Useful figures include:
- Fuel consumption per truck-hour
- Cost per operating truck-hour
- Average speed by road section
- Cycle time by route
- Tonnes moved per hour
- Tire and suspension costs
- Unplanned repair hours
- Road maintenance costs
- Production losses during route closures
The operation can establish a baseline and compare the period before maintenance with the period after maintenance.
| Measure | Before maintenance | After maintenance | Change |
|---|---|---|---|
| Average IRI | Site result | Site result | Percentage improvement |
| Average truck speed | Site result | Site result | Time saved per cycle |
| Fuel per cycle | Site result | Site result | Litres saved |
| Maintenance cost | Site result | Site result | Cost avoided |
| Tonnes moved per hour | Site result | Site result | Production increase |
This allows each mine to develop its own relationship between road roughness, maintenance activity, equipment cost, and production performance.
Once that relationship has been established, IRI thresholds can be based on actual operating costs and risks rather than an arbitrary road condition rating.
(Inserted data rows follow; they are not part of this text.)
-- ==== Sys2Proof/Machine/Ops.lean ====
section
/-! DEFINITION. The named operations over State: the held registers of BAR0, the numbered parts, time in the tick, addresses of parts, events and access violations. -/
namespace Sys2Proof.Machine

/-! ### Held registers -/

/-- The word a held register of BAR0 holds. -/
def State.reg (s : State) (off : Nat) : Word := Store.get barReset s.bar off
/-- Store a word into a held register. -/
def State.setReg (s : State) (off : Nat) (v : Word) : State := { s with bar := Store.put barReset s.bar off v }

/-! ### The numbered parts -/

/-- Leg l. -/
def State.leg (s : State) (l : Nat) : LegS := Store.get LegS.init s.legs l
/-- Change leg l. -/
def State.updLeg (s : State) (l : Nat) (f : LegS → LegS) : State := { s with legs := Store.upd LegS.init s.legs l f }
/-- Change each leg of a list. -/
def State.updLegs (s : State) (ls : List Nat) (f : Nat → LegS → LegS) : State :=
  ls.foldl (fun t l => t.updLeg l (f l)) s
/-- Converter c. -/
def State.conv (s : State) (c : Nat) : ConvS := Store.get (fun _ => ConvS.init) s.adc.conv c
/-- Change converter c. -/
def State.updConv (s : State) (c : Nat) (f : ConvS → ConvS) : State :=
  { s with adc := { s.adc with conv := Store.upd (fun _ => ConvS.init) s.adc.conv c f } }
/-- Input i. -/
def State.inp (s : State) (i : Nat) : InputS := Store.get (fun _ => InputS.init) s.adc.inp i
/-- Change input i. -/
def State.updInp (s : State) (i : Nat) (f : InputS → InputS) : State :=
  { s with adc := { s.adc with inp := Store.upd (fun _ => InputS.init) s.adc.inp i f } }
/-- Pair k. -/
def State.pairS (s : State) (k : Nat) : PairS := Store.get (fun _ => PairS.init) s.adc.pair k
/-- Change pair k. -/
def State.updPair (s : State) (k : Nat) (f : PairS → PairS) : State :=
  { s with adc := { s.adc with pair := Store.upd (fun _ => PairS.init) s.adc.pair k f } }
/-- Rejections of engine g. -/
def State.rejS (s : State) (g : Nat) : RejS := Store.get (fun _ => RejS.init) s.rej g
/-- Change the rejections of engine g. -/
def State.updRej (s : State) (g : Nat) (f : RejS → RejS) : State :=
  { s with rej := Store.upd (fun _ => RejS.init) s.rej g f }
/-- The Hall counter of actuator m. -/
def State.hallS (s : State) (m : Nat) : HallS := Store.get (fun _ => HallS.init) s.hall m
/-- Change the Hall counter of actuator m. -/
def State.updHall (s : State) (m : Nat) (f : HallS → HallS) : State :=
  { s with hall := Store.upd (fun _ => HallS.init) s.hall m f }
/-- Port p. -/
def State.port (s : State) (p : Nat) : PortS := Store.get (fun _ => PortS.init) s.fp.port p
/-- Change port p. -/
def State.updPort (s : State) (p : Nat) (f : PortS → PortS) : State :=
  { s with fp := { s.fp with port := Store.upd (fun _ => PortS.init) s.fp.port p f } }
/-- Engine g of a controlled state. -/
def Ctl.engS (c : Ctl) (g : Nat) : EngS := Store.get (fun _ => EngS.init) c.eng g
/-- Put engine g. -/
def Ctl.putEng (c : Ctl) (g : Nat) (e : EngS) : Ctl := { c with eng := Store.put (fun _ => EngS.init) c.eng g e }
/-- Actuator m of a controlled state. -/
def Ctl.actS (c : Ctl) (m : Nat) : ActS := Store.get (fun _ => ActS.init) c.act m
/-- Put actuator m. -/
def Ctl.putAct (c : Ctl) (m : Nat) (a : ActS) : Ctl := { c with act := Store.put (fun _ => ActS.init) c.act m a }
/-- Traction span t of a controlled state. -/
def Ctl.trac (c : Ctl) (t : Trac) : TracS := if t.val = 0 then c.tr0 else c.tr1
/-- Put traction span t. -/
def Ctl.putTrac (c : Ctl) (t : Trac) (x : TracS) : Ctl := if t.val = 0 then { c with tr0 := x } else { c with tr1 := x }
/-- The position unit of traction span t. -/
def State.pos (s : State) (t : Trac) : PosS := if t.val = 0 then s.pos0 else s.pos1
/-- Change the position unit of traction span t. -/
def State.updPos (s : State) (t : Trac) (f : PosS → PosS) : State :=
  if t.val = 0 then { s with pos0 := f s.pos0 } else { s with pos1 := f s.pos1 }
/-- Add one element to a list that is a set. -/
def addSet {α : Type} [DecidableEq α] (x : α) (l : List α) : List α := if x ∈ l then l else x :: l
/-- Remove one element from a list that is a set. -/
def delSet {α : Type} [DecidableEq α] (x : α) (l : List α) : List α := l.filter (fun y => decide (y ≠ x))
/-- Set a sticky flag of a span. -/
def State.stick (s : State) (f : Sticky) : State := { s with sticky := addSet f s.sticky }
Using TotalPave for haul road monitoring
TotalPave IRI allows road roughness data to be collected using a smartphone mounted in a vehicle.
The system can be used to:
- Survey mine, haul, gravel, and resource roads
- Map results to consistent road sections
- Identify rough sections
- Compare repeated surveys
- Measure before-and-after maintenance results
- Review changes in road condition over time
- Export detailed road condition data
Because the system does not require a specialized profiling vehicle, data can be collected regularly using vehicles already available at or near the site.
This makes IRI practical as a routine maintenance-control tool rather than an occasional engineering study.
Turning roughness data into better decisions
The value of IRI is not the measurement by itself. The value comes from using the data to make earlier and better maintenance decisions.
Regular haul road roughness monitoring can help mines:
- Reduce the risk of unplanned road downtime
- Identify deterioration before it becomes a major failure
- Protect expensive vehicles and equipment
- Reduce fuel and operating costs
- Maintain production speeds and haul-cycle performance
- Support the movement of sensitive loads
- Prioritize maintenance resources
- Verify completed maintenance work
- Identify recurring road and drainage problems
- Develop site-specific maintenance thresholds
Regular monitoring turns haul road maintenance from a reactive activity into a measurable operating process.